-- DIRECTIONS --
Examine each line of the data. Copy the line if it includes the word "stageLen".

-- Stored data --
-- ==== Sys2Proof/Laws/State.lean ====
section
/-! SUPPORT. One lemma per field of State and operation on it, so that no later proof unfolds a record update. -/

namespace Sys2Proof.Machine.State

@[simp] theorem log_params (e : Event) (s : State) : (s.log e).params = s.params := rfl
@[simp] theorem log_alloc (e : Event) (s : State) : (s.log e).alloc = s.alloc := rfl
@[simp] theorem log_hdrWritten (e : Event) (s : State) : (s.log e).hdrWritten = s.hdrWritten := rfl
@[simp] theorem log_disposed (e : Event) (s : State) : (s.log e).disposed = s.disposed := rfl
@[simp] theorem log_poisoned (e : Event) (s : State) : (s.log e).poisoned = s.poisoned := rfl
@[simp] theorem log_busy (e : Event) (s : State) : (s.log e).busy = s.busy := rfl
@[simp] theorem log_err (e : Event) (s : State) : (s.log e).err = s.err := rfl
@[simp] theorem log_fsm (e : Event) (s : State) : (s.log e).fsm = s.fsm := rfl
@[simp] theorem log_accLen (e : Event) (s : State) : (s.log e).accLen = s.accLen := rfl
@[simp] theorem log_stageLen (e : Event) (s : State) : (s.log e).stageLen = s.stageLen := rfl
@[simp] theorem log_srcLen (e : Event) (s : State) : (s.log e).srcLen = s.srcLen := rfl
@[simp] theorem log_consumed (e : Event) (s : State) : (s.log e).consumed = s.consumed := rfl
@[simp] theorem log_chunks (e : Event) (s : State) : (s.log e).chunks = s.chunks := rfl
@[simp] theorem log_cur (e : Event) (s : State) : (s.log e).cur = s.cur := rfl
@[simp] theorem log_acc (e : Event) (s : State) : (s.log e).acc = s.acc := rfl
@[simp] theorem log_stg (e : Event) (s : State) : (s.log e).stg = s.stg := rfl
@[simp] theorem log_src (e : Event) (s : State) : (s.log e).src = s.src := rfl
@[simp] theorem log_pending (e : Event) (s : State) : (s.log e).pending = s.pending := rfl
@[simp] theorem log_cancelReq (e : Event) (s : State) : (s.log e).cancelReq = s.cancelReq := rfl
@[simp] theorem log_sinkStream (e : Event) (s : State) : (s.log e).sinkStream = s.sinkStream := rfl
@[simp] theorem log_history (e : Event) (s : State) : (s.log e).history = s.history ++ [e] := rfl
@[simp] theorem log_inputs (e : Event) (s : State) : (s.log e).inputs = s.inputs := rfl
@[simp] theorem log_poolAnswers (e : Event) (s : State) : (s.log e).poolAnswers = s.poolAnswers := rfl
@[simp] theorem log_sinkAnswers (e : Event) (s : State) : (s.log e).sinkAnswers = s.sinkAnswers := rfl
@[simp] theorem log_compressorReady (e : Event) (s : State) : (s.log e).compressorReady = s.compressorReady := rfl
@[simp] theorem log_checksumReady (e : Event) (s : State) : (s.log e).checksumReady = s.checksumReady := rfl
@[simp] theorem log_eager (e : Event) (s : State) : (s.log e).eager = s.eager := rfl
@[simp] theorem log_draws (e : Event) (s : State) : (s.log e).draws = s.draws := rfl
@[simp] theorem log_readData (e : Event) (s : State) : (s.log e).readData = s.readData := rfl

@[simp] theorem request_params (p : Pending) (e : Event) (s : State) : (s.request p e).params = s.params := rfl
@[simp] theorem request_alloc (p : Pending) (e : Event) (s : State) : (s.request p e).alloc = s.alloc := rfl
@[simp] theorem request_hdrWritten (p : Pending) (e : Event) (s : State) : (s.request p e).hdrWritten = s.hdrWritten := rfl
@[simp] theorem request_disposed (p : Pending) (e : Event) (s : State) : (s.request p e).disposed = s.disposed := rfl
@[simp] theorem request_poisoned (p : Pending) (e : Event) (s : State) : (s.request p e).poisoned = s.poisoned := rfl
@[simp] theorem request_busy (p : Pending) (e : Event) (s : State) : (s.request p e).busy = s.busy := rfl
@[simp] theorem request_err (p : Pending) (e : Event) (s : State) : (s.request p e).err = s.err := rfl
@[simp] theorem request_fsm (p : Pending) (e : Event) (s : State) : (s.request p e).fsm = s.fsm := rfl
@[simp] theorem request_accLen (p : Pending) (e : Event) (s : State) : (s.request p e).accLen = s.accLen := rfl
@[simp] theorem request_stageLen (p : Pending) (e : Event) (s : State) : (s.request p e).stageLen = s.stageLen := rfl
@[simp] theorem request_srcLen (p : Pending) (e : Event) (s : State) : (s.request p e).srcLen = s.srcLen := rfl
@[simp] theorem request_consumed (p : Pending) (e : Event) (s : State) : (s.request p e).consumed = s.consumed := rfl
@[simp] theorem request_chunks (p : Pending) (e : Event) (s : State) : (s.request p e).chunks = s.chunks := rfl
@[simp] theorem request_cur (p : Pending) (e : Event) (s : State) : (s.request p e).cur = s.cur := rfl
@[simp] theorem request_acc (p : Pending) (e : Event) (s : State) : (s.request p e).acc = s.acc := rfl
@[simp] theorem request_stg (p : Pending) (e : Event) (s : State) : (s.request p e).stg = s.stg := rfl
@[simp] theorem request_src (p : Pending) (e : Event) (s : State) : (s.request p e).src = s.src := rfl
@[simp] theorem request_pending (p : Pending) (e : Event) (s : State) : (s.request p e).pending = p := rfl
@[simp] theorem request_cancelReq (p : Pending) (e : Event) (s : State) : (s.request p e).cancelReq = s.cancelReq := rfl
@[simp] theorem request_sinkStream (p : Pending) (e : Event) (s : State) : (s.request p e).sinkStream = s.sinkStream := rfl
@[simp] theorem request_history (p : Pending) (e : Event) (s : State) : (s.request p e).history = s.history ++ [e] := rfl
@[simp] theorem request_inputs (p : Pending) (e : Event) (s : State) : (s.request p e).inputs = s.inputs := rfl
@[simp] theorem request_poolAnswers (p : Pending) (e : Event) (s : State) : (s.request p e).poolAnswers = s.poolAnswers := rfl
@[simp] theorem request_sinkAnswers (p : Pending) (e : Event) (s : State) : (s.request p e).sinkAnswers = s.sinkAnswers := rfl
@[simp] theorem request_compressorReady (p : Pending) (e : Event) (s : State) : (s.request p e).compressorReady = s.compressorReady := rfl
@[simp] theorem request_checksumReady (p : Pending) (e : Event) (s : State) : (s.request p e).checksumReady = s.checksumReady := rfl
@[simp] theorem request_eager (p : Pending) (e : Event) (s : State) : (s.request p e).eager = s.eager := rfl
@[simp] theorem request_draws (p : Pending) (e : Event) (s : State) : (s.request p e).draws = s.draws := rfl
@[simp] theorem request_readData (p : Pending) (e : Event) (s : State) : (s.request p e).readData = s.readData := rfl

@[simp] theorem answered_params (e : Event) (s : State) : (s.answered e).params = s.params := rfl
@[simp] theorem answered_alloc (e : Event) (s : State) : (s.answered e).alloc = s.alloc := rfl
@[simp] theorem answered_hdrWritten (e : Event) (s : State) : (s.answered e).hdrWritten = s.hdrWritten := rfl
@[simp] theorem answered_disposed (e : Event) (s : State) : (s.answered e).disposed = s.disposed := rfl
@[simp] theorem answered_poisoned (e : Event) (s : State) : (s.answered e).poisoned = s.poisoned := rfl
@[simp] theorem answered_busy (e : Event) (s : State) : (s.answered e).busy = s.busy := rfl
@[simp] theorem answered_err (e : Event) (s : State) : (s.answered e).err = s.err := rfl
@[simp] theorem answered_fsm (e : Event) (s : State) : (s.answered e).fsm = s.fsm := rfl
@[simp] theorem answered_accLen (e : Event) (s : State) : (s.answered e).accLen = s.accLen := rfl
@[simp] theorem answered_stageLen (e : Event) (s : State) : (s.answered e).stageLen = s.stageLen := rfl
@[simp] theorem answered_srcLen (e : Event) (s : State) : (s.answered e).srcLen = s.srcLen := rfl
@[simp] theorem answered_consumed (e : Event) (s : State) : (s.answered e).consumed = s.consumed := rfl
@[simp] theorem answered_chunks (e : Event) (s : State) : (s.answered e).chunks = s.chunks := rfl
@[simp] theorem answered_cur (e : Event) (s : State) : (s.answered e).cur = s.cur := rfl
@[simp] theorem answered_acc (e : Event) (s : State) : (s.answered e).acc = s.acc := rfl
@[simp] theorem answered_stg (e : Event) (s : State) : (s.answered e).stg = s.stg := rfl
@[simp] theorem answered_src (e : Event) (s : State) : (s.answered e).src = s.src := rfl
@[simp] theorem answered_pending (e : Event) (s : State) : (s.answered e).pending = .none := rfl
@[simp] theorem answered_cancelReq (e : Event) (s : State) : (s.answered e).cancelReq = s.cancelReq := rfl
@[simp] theorem answered_sinkStream (e : Event) (s : State) : (s.answered e).sinkStream = s.sinkStream := rfl
@[simp] theorem answered_history (e : Event) (s : State) : (s.answered e).history = s.history ++ [e] := rfl
@[simp] theorem answered_inputs (e : Event) (s : State) : (s.answered e).inputs = s.inputs := rfl
@[simp] theorem answered_poolAnswers (e : Event) (s : State) : (s.answered e).poolAnswers = s.poolAnswers := rfl
@[simp] theorem answered_sinkAnswers (e : Event) (s : State) : (s.answered e).sinkAnswers = s.sinkAnswers := rfl
@[simp] theorem answered_compressorReady (e : Event) (s : State) : (s.answered e).compressorReady = s.compressorReady := rfl
@[simp] theorem answered_checksumReady (e : Event) (s : State) : (s.answered e).checksumReady = s.checksumReady := rfl
@[simp] theorem answered_eager (e : Event) (s : State) : (s.answered e).eager = s.eager := rfl
@[simp] theorem answered_draws (e : Event) (s : State) : (s.answered e).draws = s.draws := rfl
@[simp] theorem answered_readData (e : Event) (s : State) : (s.answered e).readData = s.readData := rfl

@[simp] theorem stgScribble_params (a : Nat) (s : State) : (s.stgScribble a).params = s.params := rfl
@[simp] theorem stgScribble_alloc (a : Nat) (s : State) : (s.stgScribble a).alloc = s.alloc := rfl
@[simp] theorem stgScribble_hdrWritten (a : Nat) (s : State) : (s.stgScribble a).hdrWritten = s.hdrWritten := rfl
@[simp] theorem stgScribble_disposed (a : Nat) (s : State) : (s.stgScribble a).disposed = s.disposed := rfl
@[simp] theorem stgScribble_poisoned (a : Nat) (s : State) : (s.stgScribble a).poisoned = s.poisoned := rfl
@[simp] theorem stgScribble_busy (a : Nat) (s : State) : (s.stgScribble a).busy = s.busy := rfl
@[simp] theorem stgScribble_err (a : Nat) (s : State) : (s.stgScribble a).err = s.err := rfl
@[simp] theorem stgScribble_fsm (a : Nat) (s : State) : (s.stgScribble a).fsm = s.fsm := rfl
@[simp] theorem stgScribble_accLen (a : Nat) (s : State) : (s.stgScribble a).accLen = s.accLen := rfl
@[simp] theorem stgScribble_stageLen (a : Nat) (s : State) : (s.stgScribble a).stageLen = s.stageLen := rfl
@[simp] theorem stgScribble_srcLen (a : Nat) (s : State) : (s.stgScribble a).srcLen = s.srcLen := rfl
@[simp] theorem stgScribble_consumed (a : Nat) (s : State) : (s.stgScribble a).consumed = s.consumed := rfl
@[simp] theorem stgScribble_chunks (a : Nat) (s : State) : (s.stgScribble a).chunks = s.chunks := rfl
@[simp] theorem stgScribble_cur (a : Nat) (s : State) : (s.stgScribble a).cur = s.cur := rfl
@[simp] theorem stgScribble_acc (a : Nat) (s : State) : (s.stgScribble a).acc = s.acc := rfl
@[simp] theorem stgScribble_stg (a : Nat) (s : State) : (s.stgScribble a).stg = s.stg.scribble a s.params.stageSize s.draws := rfl
@[simp] theorem stgScribble_src (a : Nat) (s : State) : (s.stgScribble a).src = s.src := rfl
@[simp] theorem stgScribble_pending (a : Nat) (s : State) : (s.stgScribble a).pending = s.pending := rfl
@[simp] theorem stgScribble_cancelReq (a : Nat) (s : State) : (s.stgScribble a).cancelReq = s.cancelReq := rfl
@[simp] theorem stgScribble_sinkStream (a : Nat) (s : State) : (s.stgScribble a).sinkStream = s.sinkStream := rfl
@[simp] theorem stgScribble_history (a : Nat) (s : State) : (s.stgScribble a).history = s.history := rfl
@[simp] theorem stgScribble_inputs (a : Nat) (s : State) : (s.stgScribble a).inputs = s.inputs := rfl
@[simp] theorem stgScribble_poolAnswers (a : Nat) (s : State) : (s.stgScribble a).poolAnswers = s.poolAnswers := rfl
@[simp] theorem stgScribble_sinkAnswers (a : Nat) (s : State) : (s.stgScribble a).sinkAnswers = s.sinkAnswers := rfl
@[simp] theorem stgScribble_compressorReady (a : Nat) (s : State) : (s.stgScribble a).compressorReady = s.compressorReady := rfl
@[simp] theorem stgScribble_checksumReady (a : Nat) (s : State) : (s.stgScribble a).checksumReady = s.checksumReady := rfl
@[simp] theorem stgScribble_eager (a : Nat) (s : State) : (s.stgScribble a).eager = s.eager := rfl
@[simp] theorem stgScribble_draws (a : Nat) (s : State) : (s.stgScribble a).draws = s.draws + 1 := rfl
@[simp] theorem stgScribble_readData (a : Nat) (s : State) : (s.stgScribble a).readData = s.readData := rfl

@[simp] theorem lease_params (s : State) : s.lease.params = s.params := rfl
@[simp] theorem lease_alloc (s : State) : s.lease.alloc = true := rfl
@[simp] theorem lease_hdrWritten (s : State) : s.lease.hdrWritten = s.hdrWritten := rfl
@[simp] theorem lease_disposed (s : State) : s.lease.disposed = s.disposed := rfl
@[simp] theorem lease_poisoned (s : State) : s.lease.poisoned = s.poisoned := rfl
@[simp] theorem lease_busy (s : State) : s.lease.busy = s.busy := rfl
@[simp] theorem lease_err (s : State) : s.lease.err = s.err := rfl
@[simp] theorem lease_fsm (s : State) : s.lease.fsm = s.fsm := rfl
@[simp] theorem lease_accLen (s : State) : s.lease.accLen = s.accLen := rfl
@[simp] theorem lease_stageLen (s : State) : s.lease.stageLen = s.stageLen := rfl
@[simp] theorem lease_srcLen (s : State) : s.lease.srcLen = s.srcLen := rfl
@[simp] theorem lease_consumed (s : State) : s.lease.consumed = s.consumed := rfl
@[simp] theorem lease_chunks (s : State) : s.lease.chunks = s.chunks := rfl
@[simp] theorem lease_cur (s : State) : s.lease.cur = s.cur := rfl
@[simp] theorem lease_acc (s : State) : s.lease.acc = .fresh s.draws := rfl
@[simp] theorem lease_stg (s : State) : s.lease.stg = .fresh (s.draws + 1) := rfl
@[simp] theorem lease_src (s : State) : s.lease.src = s.src := rfl
@[simp] theorem lease_pending (s : State) : s.lease.pending = s.pending := rfl
@[simp] theorem lease_cancelReq (s : State) : s.lease.cancelReq = s.cancelReq := rfl
@[simp] theorem lease_sinkStream (s : State) : s.lease.sinkStream = s.sinkStream := rfl
@[simp] theorem lease_history (s : State) : s.lease.history = s.history := rfl
@[simp] theorem lease_inputs (s : State) : s.lease.inputs = s.inputs := rfl
@[simp] theorem lease_poolAnswers (s : State) : s.lease.poolAnswers = s.poolAnswers := rfl
@[simp] theorem lease_sinkAnswers (s : State) : s.lease.sinkAnswers = s.sinkAnswers := rfl
@[simp] theorem lease_compressorReady (s : State) : s.lease.compressorReady = s.compressorReady := rfl
@[simp] theorem lease_checksumReady (s : State) : s.lease.checksumReady = s.checksumReady := rfl
@[simp] theorem lease_eager (s : State) : s.lease.eager = s.eager := rfl
@[simp] theorem lease_draws (s : State) : s.lease.draws = s.draws + 2 := rfl
@[simp] theorem lease_readData (s : State) : s.lease.readData = s.readData := rfl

-- PROBLEM SOLUTION --
@[simp] theorem log_stageLen (e : Event) (s : State) : (s.log e).stageLen = s.stageLen := rfl
@[simp] theorem request_stageLen (p : Pending) (e : Event) (s : State) : (s.request p e).stageLen = s.stageLen := rfl
@[simp] theorem answered_stageLen (e : Event) (s : State) : (s.answered e).stageLen = s.stageLen := rfl
@[simp] theorem stgScribble_stageLen (a : Nat) (s : State) : (s.stgScribble a).stageLen = s.stageLen := rfl
@[simp] theorem lease_stageLen (s : State) : s.lease.stageLen = s.stageLen := rfl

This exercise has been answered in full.